> _What is expected_: Treat the line containing "def getSig (w" as the last one, and return every line exactly from the first line of the material below up to it.
-------------------------
-- ==== Sys2Proof/Decode.lean ====
section
/-! DEFINITION. Decoding (R78 to R93) and, after it, the encoder: the same fields laid out by the same maps. -/

namespace Sys2Proof

/-! ## The fields of a 64-bit word (R79, R83) -/

def getWait (w : Word) : BitVec 8 := w.extractLsb' 56 8
def getSig (w : Word) : BitVec 8 := w.extractLsb' 48 8
def getMajor (w : Word) : Nat := w.toNat / 2 ^ 10 % 64
def getClass (w : Word) : Nat := w.toNat / 2 ^ 7 % 8
def getLen (w : Word) : Nat := w.toNat % 128
def getF5 (w : Word) (lo : Nat) : BitVec 5 := w.extractLsb' lo 5

def getV (w : Word) : FmtV :=
  { wait := getWait w, sig := getSig w, ty := getF5 w 43, pe := w.getLsbD 42, pg := w.extractLsb' 39 3,
    sm := w.extractLsb' 37 2, fx := w.getLsbD 36, c := getF5 w 31, b := getF5 w 26, a := getF5 w 21, d := getF5 w 16 }
def getVI (w : Word) : FmtVI :=
  { wait := getWait w, sig := getSig w, ty := getF5 w 43, pe := w.getLsbD 42, pg := w.extractLsb' 39 3,
    sm := w.extractLsb' 37 2, imm := w.extractLsb' 26 11, a := getF5 w 21, d := getF5 w 16 }
def getVL (w : Word) : FmtVL :=
  { wait := getWait w, sig := getSig w, tt := w.extractLsb' 40 8, c := getF5 w 31, b := getF5 w 26, a := getF5 w 21,
    d := getF5 w 16 }
def getVM (w : Word) : FmtVM :=
  { wait := getWait w, sig := getSig w, ty := getF5 w 43, pe := w.getLsbD 42, pg := w.extractLsb' 39 3,
    sm := w.extractLsb' 37 2, off := w.extractLsb' 31 6, b := getF5 w 26, a := getF5 w 21, d := getF5 w 16 }
def getD (w : Word) : FmtD :=
  { wait := getWait w, sig := getSig w, x := w.getLsbD 47, aux := w.extractLsb' 41 6, st := getF5 w 36, dl := getF5 w 31,
    b := getF5 w 26, a := getF5 w 21, d := getF5 w 16 }
def getQ (w : Word) : FmtQ :=
  { wait := getWait w, sig := getSig w, imm := w.extractLsb' 36 12, c := getF5 w 31, b := getF5 w 26, a := getF5 w 21,
    d := getF5 w 16 }
def getM (w : Word) : FmtM :=
  { wait := getWait w, sig := getSig w, fa := getF5 w 43, fb := getF5 w 38, fm := w.extractLsb' 35 3,
    aux := w.extractLsb' 31 4, b := getF5 w 26, a := getF5 w 21, t := w.extractLsb' 16 3 }
def getC (w : Word) : FmtC :=
  { wait := getWait w, sig := getSig w, cr := w.getLsbD 43, dc := w.getLsbD 42, eng := w.extractLsb' 40 2,
    fl := w.extractLsb' 32 8, aux := w.extractLsb' 16 16 }

/-- The reserved bits of Formats VL, M and C (R83). -/
def resVL (w : Word) : Bool := decide (w.extractLsb' 36 4 = 0)
def resM (w : Word) : Bool := decide (w.extractLsb' 19 2 = 0)
def resC (w : Word) : Bool := decide (w.extractLsb' 44 4 = 0)

/-- The packet a head and its 56 parameter bytes make (R93, R94). -/
def getPacket (w : Word) (r : BitVec 448) : Packet :=
  { cmd := getC w, dst := r.extractLsb' 0 64, src := r.extractLsb' 64 64, par := r.extractLsb' 128 192,
    rcd := r.extractLsb' 320 64, dep := r.extractLsb' 384 64 }

/-! ## The opcode maps (R87 to R92) -/

/-- Class SQ: the constructor that a major op and its form bits name. -/
def majorSQ (w : Word) : Option Instr :=
  match getMajor w with
  | 1 => some (.sleepu (getD w))
  | 2 => some (.semwait (getD w))
  | 3 => some (.semsig (getQ w))
  | 4 => some (.semadd (getQ w))
  | 5 => some (.semrd (getQ w))
  | 6 => some (.engdl (getQ w))
  | 7 => some (.engst (getQ w))
  | 8 =>
    if decide ((getQ w).imm.toNat / 16 = 0) then some (.engringOff (getQ w))
    else if decide ((getQ w).imm.toNat / 16 = 1) then some (.engringOn (getQ w))
    else if decide ((getQ w).imm.toNat / 16 = 2) then some (.engringGo (getQ w))
    else if decide ((getQ w).imm.toNat / 16 = 3) then some (.engringSkip (getQ w))
    else some (.engringDrop (getQ w))
  | 9 => some (.engsync (getD w))
  | 10 => some (.slcfg (getQ w))
  | 11 =>
    if decide ((getQ w).imm.toNat / 16 = 0) then some (.sladvCons (getQ w))
    else some (.sladvProd (getQ w))
  | 12 =>
    if decide ((getQ w).imm.toNat / 16 = 0) then some (.sltokRd (getQ w))
    else if decide ((getQ w).imm.toNat / 16 = 1) then some (.sltokPut (getQ w))
    else some (.sltokTake (getQ w))
  | 16 => some (.bar (getD w))
  | 17 => some (.bara (getQ w))
  | 18 => some (.barw (getD w))
  | 19 => some (.barx (getQ w))
  | 20 => some (.tlaunch (getD w))
  | 21 => some (.texit (getQ w))
  | 22 => some (.tyield (getQ w))
  | 23 => some (.tarm (getQ w))
  | 24 => some (.mark (getQ w))
  | 25 => some (.pfence (getD w))
  | 26 => some (.xfence (getD w))
  | 27 => some (.dld (getD w))
  | 32 => some (.taglk (getQ w))
  | 33 => some (.tagset (getQ w))
  | 34 => if decide ((getQ w).imm = 0) then some (.tagclr (getQ w)) else some (.tagclrAll (getQ w))
  | 35 => some (.tagvic (getQ w))
  | 36 => if decide ((getD w).aux = 0) then some (.cpput (getD w)) else some (.cpputP (getD w))
  | 40 => if decide ((getQ w).imm = 0) then some (.tret (getQ w)) else some (.tretSkip (getQ w))
  | 41 => some (.cutrd (getQ w))
  | _ => none

/-- Class VX: the constructor that a major op and its form bits name. -/
def majorVX (w : Word) : Option Instr :=
  match getMajor w with
  | 1 => some (.vadd (getV w))
  | 2 => some (.vsub (getV w))
  | 3 => some (.vmul (getV w))
  | 4 => some (.vmulh (getV w))
  | 5 => some (.vfma (getV w))
  | 6 => some (.vfms (getV w))
  | 7 => some (.vfnma (getV w))
  | 8 => some (.vdiv (getV w))
  | 9 => some (.vsqrt (getV w))
  | 10 => some (.vmin (getV w))
  | 11 => some (.vmax (getV w))
  | 12 => some (.vabs (getV w))
  | 13 => some (.vneg (getV w))
  | 14 => some (.vadds (getV w))
  | 15 => some (.vsubs (getV w))
  | 16 => some (.vshl (getV w))
  | 17 => some (.vshr (getV w))
  | 18 => some (.vsra (getV w))
  | 19 => some (.vaddi (getVI w))
  | 20 => some (.vcmp (getV w))
  | 21 => some (.vredsum (getV w))
  | 22 => some (.vredmin (getV w))
  | 23 => some (.vredmax (getV w))
  | 24 => if !(getV w).fx then some (.vand (getV w)) else some (.vandNb (getV w))
  | 25 => if !(getV w).fx then some (.vor (getV w)) else some (.vorNb (getV w))
  | 26 => if !(getV w).fx then some (.vxor (getV w)) else some (.vxorNb (getV w))
  | 27 => if resVL w then some (.vlut3 (getVL w)) else none
  | 28 => some (.vfsh (getV w))
  | 29 => some (.vfshw (getV w))
  | 30 => some (.vrot (getV w))
  | 31 => some (.vpopc (getV w))
  | 32 => some (.vclz (getV w))
  | 33 => some (.vlrot (getVI w))
  | 34 => some (.vshuf (getV w))
  | 35 => some (.vslide (getVI w))
  | 36 => if !(getV w).fx then some (.vbcast (getV w)) else some (.vbcastEl (getV w))
  | 37 => if !(getV w).fx then some (.vzip (getV w)) else some (.vzipHi (getV w))
  | 38 => if !(getV w).fx then some (.vunzip (getV w)) else some (.vunzipOdd (getV w))
  | 39 => some (.vsel (getV w))
  | 40 => some (.vmvx (getV w))
  | 41 => some (.vmxv (getV w))
  | 42 => some (.pand (getV w))
  | 43 => some (.por (getV w))
  | 44 => some (.pxor (getV w))
  | 45 => some (.pandn (getV w))
  | 46 => some (.pset (getVI w))
  | 47 => some (.pcnt (getV w))
  | 48 => if !(getV w).fx then some (.vcvt (getV w)) else some (.vcvtSat (getV w))
  | 49 => some (.vpack (getV w))
  | 50 => some (.vunpk (getV w))
  | 51 => some (.vqmx (getV w))
  | 52 => some (.vdqmx (getV w))
  | 53 => if !(getV w).fx then some (.vcbl (getV w)) else some (.vcblEnc (getV w))
  | 54 => some (.vld (getVM w))
  | 55 => some (.vlds (getVM w))
  | 56 => some (.vldx (getVM w))
  | 57 => some (.vst (getVM w))
  | 58 => some (.vsts (getVM w))
  | 59 => some (.vstx (getVM w))
  | 60 => some (.vldw (getD w))
  | 61 => some (.vtrd (getD w))
  | _ => none

/-- Class MT: the constructor that a major op and its form bits name. -/
def majorMT (w : Word) : Option Instr :=
  match getMajor w with
  | 1 =>
    if decide ((getM w).fm = 0) then some (.mmaAcc (getM w))
    else if decide ((getM w).fm = 1) then some (.mmaOvw (getM w))
    else if decide ((getM w).fm = 2) then some (.mmaSacc (getM w))
    else some (.mmaSovw (getM w))
  | 2 => some (.mzero (getM w))
  | 3 => some (.mcfg (getM w))
  | 4 => some (.mgetr (getM w))
  | 5 => some (.msetr (getM w))
  | 6 => some (.mgetc (getM w))
  | 7 => some (.msetc (getM w))
  | 8 => some (.mload (getM w))
  | 9 => if decide ((getM w).fm = 0) then some (.mhadRow (getM w)) else some (.mhadCol (getM w))
  | 10 => some (.mdrain (getM w))
  | 11 => some (.mcbld (getM w))
  | 12 => some (.mbind (getM w))
  | 13 => if decide ((getM w).fm = 0) then some (.mcopy (getM w)) else some (.mcopyAdd (getM w))
  | _ => none

/-- Class NT: the constructor that a major op and its form bits name. -/
def majorNT (w : Word) : Option Instr :=
  match getMajor w with
  | 1 => some (.nrecv (getD w))
  | 2 => some (.nsend (getD w))
  | 3 => some (.nprobe (getD w))
  | 4 => if decide ((getQ w).imm = 0) then some (.npost (getQ w)) else some (.npostCancel (getQ w))
  | 5 => some (.trgarm (getQ w))
  | 6 => some (.trgdis (getQ w))
  | 7 => if decide ((getQ w).imm = 0) then some (.trgrd (getQ w)) else some (.trgrdBlk (getQ w))
  | 8 => some (.ctradd (getQ w))
  | 9 => some (.ctrrd (getQ w))
  | 10 => some (.ctrwait (getD w))
  | 11 => some (.ctrset (getQ w))
  | 12 => some (.nlaunch (getQ w))
  | 13 => some (.ncopy (getD w))
  | 14 => some (.collst (getQ w))
  | 15 => some (.haltgo (getQ w))
  | 16 => some (.hstep (getQ w))
  | 17 => some (.hresume (getQ w))
  | 18 =>
    if decide ((getQ w).imm.toNat < 16) then some (.hcause (getQ w))
    else some (.hcauseCore (getQ w))
  | 19 => some (.jcfgHandle (getQ w))
  | _ => none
-------------------------
> _Solution to this problem_:
-- ==== Sys2Proof/Decode.lean ====
section
/-! DEFINITION. Decoding (R78 to R93) and, after it, the encoder: the same fields laid out by the same maps. -/

namespace Sys2Proof

/-! ## The fields of a 64-bit word (R79, R83) -/

def getWait (w : Word) : BitVec 8 := w.extractLsb' 56 8
def getSig (w : Word) : BitVec 8 := w.extractLsb' 48 8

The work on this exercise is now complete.